Das Angebot liegt auf dem Tisch, die Summe ist höher als gedacht, und jetzt kommt der Satz: „Geht da noch was?" Die ehrliche Antwort lautet in den meisten Fällen ja, aber nicht so, wie du denkst. Ein Website-Preis besteht fast vollständig aus Arbeitszeit eines Menschen, nicht aus Handelsmarge. Wer die Zahl drückt, ohne den Umfang zu ändern, bekommt keinen Rabatt, sondern weniger Sorgfalt an einer Stelle, die er im Angebot nie gesehen hat. Dieser Artikel zeigt dir, an welchen vier Stellschrauben wirklich Spielraum steckt, welche Positionen du besser unangetastet lässt und mit welchen Sätzen eine Verhandlung fair verläuft, ohne dass dein Projekt darunter leidet.

Lesezeit
12 Min.
Stand
Juli 2026
Kapitel
8

Warum ein Website-Preis anders zustande kommt als ein Autopreis

Es gibt keinen Listenpreis, von dem jemand heruntergeht.

Beim Autokauf verhandelst du gegen eine Handelsmarge. Der Händler hat einen Einkaufspreis, einen Listenpreis und dazwischen einen Puffer, den er ganz oder teilweise abgeben kann, ohne dass sich am Produkt etwas ändert. Das Auto ist danach exakt dasselbe Auto. Bei einer Website gibt es diesen Puffer nicht. Der Preis ist im Wesentlichen die Zeit, die eine oder mehrere Personen an deinem Projekt verbringen, plus ein Risikoaufschlag für alles, was im Briefing noch offen ist. Wenn du diese Zahl um zwanzig Prozent drückst und der Umfang gleich bleibt, verschwinden zwanzig Prozent Arbeitszeit.
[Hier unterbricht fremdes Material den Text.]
-- ==== Sys2Proof/Certificates/Slice0/Obligations.lean ====
section
/-! DEFINITION. What is to be proved of the model. Cells are read by `memRead`; `{ s with … }` says the frame: every
element of state that it does not name is unchanged. -/

open Sys2Proof Sys2Proof.Machine

/-! ### Encoding and loading -/

/-- The ten words of R52, written out bit by bit, decode to their opcodes (the code numbers are the spec's own
decision D1; log 20). -/
def Obligations.TableWordsDecode : Prop :=
  decode 0b0000#4 = .ok .nop ∧ decode 0b0001#4 = .ok .inc ∧ decode 0b0010#4 = .ok .dec ∧
  decode 0b0011#4 = .ok .ptrLeft ∧ decode 0b0100#4 = .ok .ptrRight ∧ decode 0b0101#4 = .ok .read ∧
  decode 0b0110#4 = .ok .write ∧ decode 0b0111#4 = .ok .loopStart ∧ decode 0b1000#4 = .ok .loopEnd ∧
  decode 0b1001#4 = .ok .halt

/-- Decoder and encoder agree in both directions (30_encoding section 3; codes D1): each word has one meaning and
each opcode one word. -/
def Obligations.DecodeAndEncodeAgree : Prop :=
  ∀ (c : Code) (i : Instr), decode c = .ok i ↔ c = encode i

/-- Codes 10..15 are rejected as reserved and, if present at `PC`, a step executes them as `NOP` and raises nothing
(the spec's own decision D2; log 4). -/
def Obligations.ReservedCodesExecuteAsNop : Prop :=
  ∀ c : Code, 10 ≤ c.toNat →
    decode c = .error (.reserved c) ∧ decodeEntry c = .nop ∧
    ∀ s : State, s.program[s.pc]? = some c → step s = .next { s with pc := s.pc + 1 }

/-- `TokenToOpcode`, character by character and byte by byte (30_encoding section 4; the byte values are ASCII, from
general knowledge, G1, and the 8-bit token port is decision D9; log 11). -/
def Obligations.TokenMapIsTheEightPairs : Prop :=
  (∀ c : Char, tokenToOpcode c =
    if c = '+' then .inc else if c = '-' then .dec else if c = '<' then .ptrLeft else if c = '>' then .ptrRight
    else if c = ',' then .read else if c = '.' then .write else if c = '[' then .loopStart
    else if c = ']' then .loopEnd else .nop) ∧
  (∀ b : Byte, byteToOpcode b =
    if b = 0x2B#8 then .inc else if b = 0x2D#8 then .dec else if b = 0x3C#8 then .ptrLeft
    else if b = 0x3E#8 then .ptrRight else if b = 0x2C#8 then .read else if b = 0x2E#8 then .write
    else if b = 0x5B#8 then .loopStart else if b = 0x5D#8 then .loopEnd else .nop)

/-- R57: an unrecognised token becomes a `NOP` entry, is not dropped and takes one step; no token gives a `HALT`,
and the one `HALT` of a loaded Program is the appended one. -/
def Obligations.UnrecognisedTokensBecomeNopAndNoneHalt : Prop :=
  ∀ tokens : List Char,
    (assemble tokens).length = tokens.length + 1 ∧
    (assemble tokens)[tokens.length]? = some (encode .halt) ∧
    (∀ (k : Nat) (c : Char), tokens[k]? = some c →
      (assemble tokens)[k]? = some (encode (tokenToOpcode c)) ∧
      (assemble tokens)[k]? ≠ some (encode .halt) ∧
      tokenToOpcode c ≠ .halt ∧
      (c ∉ ['+', '-', '<', '>', ',', '.', '[', ']'] →
        (assemble tokens)[k]? = some (encode .nop) ∧
        ∀ s : State, s.program = assemble tokens → s.pc = k → step s = .next { s with pc := k + 1 }))

/-- What the loader stores decodes, entry by entry, to the opcodes of the tokens and a final `HALT`, and satisfies
the Program invariant: in particular no reserved code is ever loaded (from R16, R56, R58, R125). -/
def Obligations.LoadedProgramDecodesAndIsWellFormed : Prop :=
  ∀ tokens : List Char,
    (assemble tokens).map decode = tokens.map (fun t => .ok (tokenToOpcode t)) ++ [.ok .halt] ∧
    Program.wf (assemble tokens) = true

/-! ### The instructions: result, frame, completion

Each begins with the encoding its rule gives the instruction: the code numbers are the spec's own decision D1 (log
20), the byte values of the tokens ASCII by its G1 (log 11). -/

/-- R71: `NOP` completes in every state and changes nothing; its step advances `PC` alone; it is the image of every
token but the eight, and the only opcode that more than one token maps to. -/
def Obligations.NopChangesNothingButPc : Prop :=
  decode 0b0000#4 = .ok .nop ∧
  (∀ c : Char, c ∉ ['+', '-', '<', '>', ',', '.', '[', ']'] → tokenToOpcode c = .nop) ∧
  (∀ c d : Char, tokenToOpcode c = tokenToOpcode d → tokenToOpcode c ≠ .nop → c = d) ∧
  (∀ s : State, exec .nop s = .next s) ∧
  (∀ s : State, s.program[s.pc]? = some 0b0000#4 → step s = .next { s with pc := s.pc + 1 })

/-- R72: `INC` completes in every state whose tape is in canonical form, adds 1 modulo 256 to the current cell, and
changes no other cell and no other element. -/
def Obligations.IncAddsOneModulo256 : Prop :=
  decode 0b0001#4 = .ok .inc ∧ tokenToOpcode '+' = .inc ∧ byteToOpcode 0x2B#8 = .inc ∧
  ∀ s : State, Memory.wf s.tape = true →
    ∃ t, exec .inc s = .next t ∧
      (memRead s.mp t).toNat = ((memRead s.mp s).toNat + 1) % 256 ∧
      (∀ a, a ≠ s.mp → memRead a t = memRead a s) ∧
      t = { s with tape := t.tape }

/-- R73: `DEC` completes in every state whose tape is in canonical form, takes 1 modulo 256 from the current cell,
and changes no other cell and no other element. -/
def Obligations.DecTakesOneModulo256 : Prop :=
  decode 0b0010#4 = .ok .dec ∧ tokenToOpcode '-' = .dec ∧ byteToOpcode 0x2D#8 = .dec ∧
  ∀ s : State, Memory.wf s.tape = true →
    ∃ t, exec .dec s = .next t ∧
      ((memRead s.mp t).toNat : Int) = (((memRead s.mp s).toNat : Int) - 1) % 256 ∧
      (∀ a, a ≠ s.mp → memRead a t = memRead a s) ∧
      t = { s with tape := t.tape }
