/-- From the start of the body with the cell at `n + 1` modulo 256, `n + 1` rounds leave the loop. -/
theorem BodyDecrements.rounds {p : List Code} {i e b : Nat} {m : Fin Config.cap} {below : List Nat}
    (hend : p[e]? = some (encode .loopEnd)) (hbody : BodyDecrements p i e b m below) {n : Nat} (hn : n < 256)
    {s : State} (hs : LoopPoint p (i + 1) m (below ++ [i + 1]) (BitVec.ofNat 8 (n + 1)) s) :
    ∃ t, stepTimes ((n + 1) * (b + 1)) s = .next t ∧ LoopPoint p (e + 1) m below 0#8 t := by
  induction n generalizing s with
  | zero =>
    obtain ⟨u, hu, hpoint⟩ := hbody _ s hs
    obtain ⟨t, ht, hexit⟩ := hpoint.step_pop hend
    refine ⟨t, ?_, hexit⟩
    rw [Nat.zero_add, Nat.one_mul, stepTimes_add hu, stepTimes_succ ht, stepTimes_zero]
  | succ n ih =>
    obtain ⟨u, hu, hpoint⟩ := hbody _ s hs
    have hcell : BitVec.ofNat 8 (n + 1 + 1) - 1#8 = BitVec.ofNat 8 (n + 1) := by bv_omega
    have hne : BitVec.ofNat 8 (n + 1) ≠ 0#8 := by bv_omega
    rw [hcell] at hpoint
    obtain ⟨w, hw, hback⟩ := hpoint.step_branch hend hne
    obtain ⟨t, ht, hexit⟩ := ih (by omega) hback
    refine ⟨t, ?_, hexit⟩
    rw [Nat.succ_mul, Nat.add_comm, Nat.add_assoc, stepTimes_add hu, Nat.add_comm, stepTimes_succ hw, ht]

/-- How often a body that takes 1 from the test cell runs, from the value it holds: 256 times from 0. -/
theorem exists_rounds (v : Byte) :
    ∃ n < 256, (if v = 0#8 then 256 else v.toNat) = n + 1 ∧ BitVec.ofNat 8 (n + 1) = v := by
  have hv := v.isLt
  split
  · next h => exact ⟨255, by decide, rfl, h.symm⟩
  · next h =>
    have hpos : 0 < v.toNat := Nat.pos_of_ne_zero fun h0 => h (BitVec.eq_of_toNat_eq h0)
    refine ⟨v.toNat - 1, by omega, by omega, ?_⟩
    rw [Nat.sub_add_cancel hpos, BitVec.ofNat_toNat, BitVec.setWidth_eq]

/-- Settles O35: the push, then the rounds, by induction on their number. -/
theorem doWhileLoopRunsBodyNTimes : Obligations.DoWhileLoopRunsBodyNTimes := by
  unfold Obligations.DoWhileLoopRunsBodyNTimes
  intro p i e b m below hstart hend hbody s hprog hpc hmp hst htape
  have hdec : BodyDecrements p i e b m below := by
    rintro v t ⟨htp, htpc, htm, hts, htw, rfl⟩
    obtain ⟨u, hu, hup, hupc, hum, hus, huw, huc⟩ := hbody t htp htpc htm hts htw
    exact ⟨u, hu, hup, hupc, hum, hus, huw, huc⟩
  obtain ⟨n, hn, hrounds, hcell⟩ := exists_rounds (memRead m s)
  subst hprog hpc hmp hst
  obtain ⟨t, ht, hexit⟩ := hdec.rounds hend hn
    (s := { s with pc := s.pc + 1, loopStack := s.loopStack ++ [s.pc + 1] })
    ⟨rfl, rfl, rfl, rfl, htape, hcell.symm⟩
  obtain ⟨htp, htpc, htm, hts, -, htc⟩ := hexit
  refine ⟨t, ?_, htp, htpc, htm, hts, htc⟩
  rw [hrounds, Nat.add_comm, stepTimes_succ (step_of_loopStart_entry hstart), ht]

/-! ### The loop that never ends (R106) -/

/-- A state before the end that its step, no `HALT`, leaves as it is keeps `run`'s loop going for any fuel. -/
theorem runLoop_of_step_self {s : State} (hp : s.pc < s.progLen) (hs : step s = .next s)
    (hi : nextInstr s ≠ some .halt) (fuel : Nat) : runLoop fuel s = .unfinished s := by
  induction fuel with
  | zero => rfl
  | succ fuel ih => rw [runLoop_step fuel hp hs, if_neg hi, ih]

/-- Settles O36: the branch goes to the `LOOP_END` itself, so the step answers the state it found. -/
theorem emptyLoopOnNonZeroCellNeverEnds : Obligations.EmptyLoopOnNonZeroCellNeverEnds := by
  unfold Obligations.EmptyLoopOnNonZeroCellNeverEnds
  intro s below hend hst hc
  have hself : step s = .next s := step_of_loopEnd_entry_branch hend hst hc
  have hp : s.pc < s.progLen := (List.getElem?_eq_some_iff.mp hend).1
  have hi : nextInstr s = some .loopEnd := nextInstr_of_encode hend
  exact ⟨stepTimes_of_step_self hself, runLoop_of_step_self hp hself (by rw [hi]; nofun)⟩

end Sys2Proof.Machine
end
Die verschwinden nie beim Design, das du siehst, sondern beim Testen, bei der mobilen Feinarbeit, bei der Ladezeit, bei der Dokumentation.

Das heißt nicht, dass Verhandeln unfair oder sinnlos ist. Es heißt nur, dass der Hebel woanders sitzt. Verhandelbar ist alles, was den Aufwand tatsächlich verändert: wie viele Seiten gebaut werden, wer die Texte schreibt, wann das Projekt startet, wie schnell du Entscheidungen triffst, welche Funktionen in Stufe zwei rutschen. Nicht verhandelbar ist der Anspruch an das, was gebaut wird. Ein Anbieter, der auf reinen Preisdruck hin einfach fünfzehn Prozent nachlässt und sonst nichts ändert, sagt dir damit unfreiwillig etwas: Der ursprüngliche Preis war beliebig. Das ist selten ein gutes Zeichen.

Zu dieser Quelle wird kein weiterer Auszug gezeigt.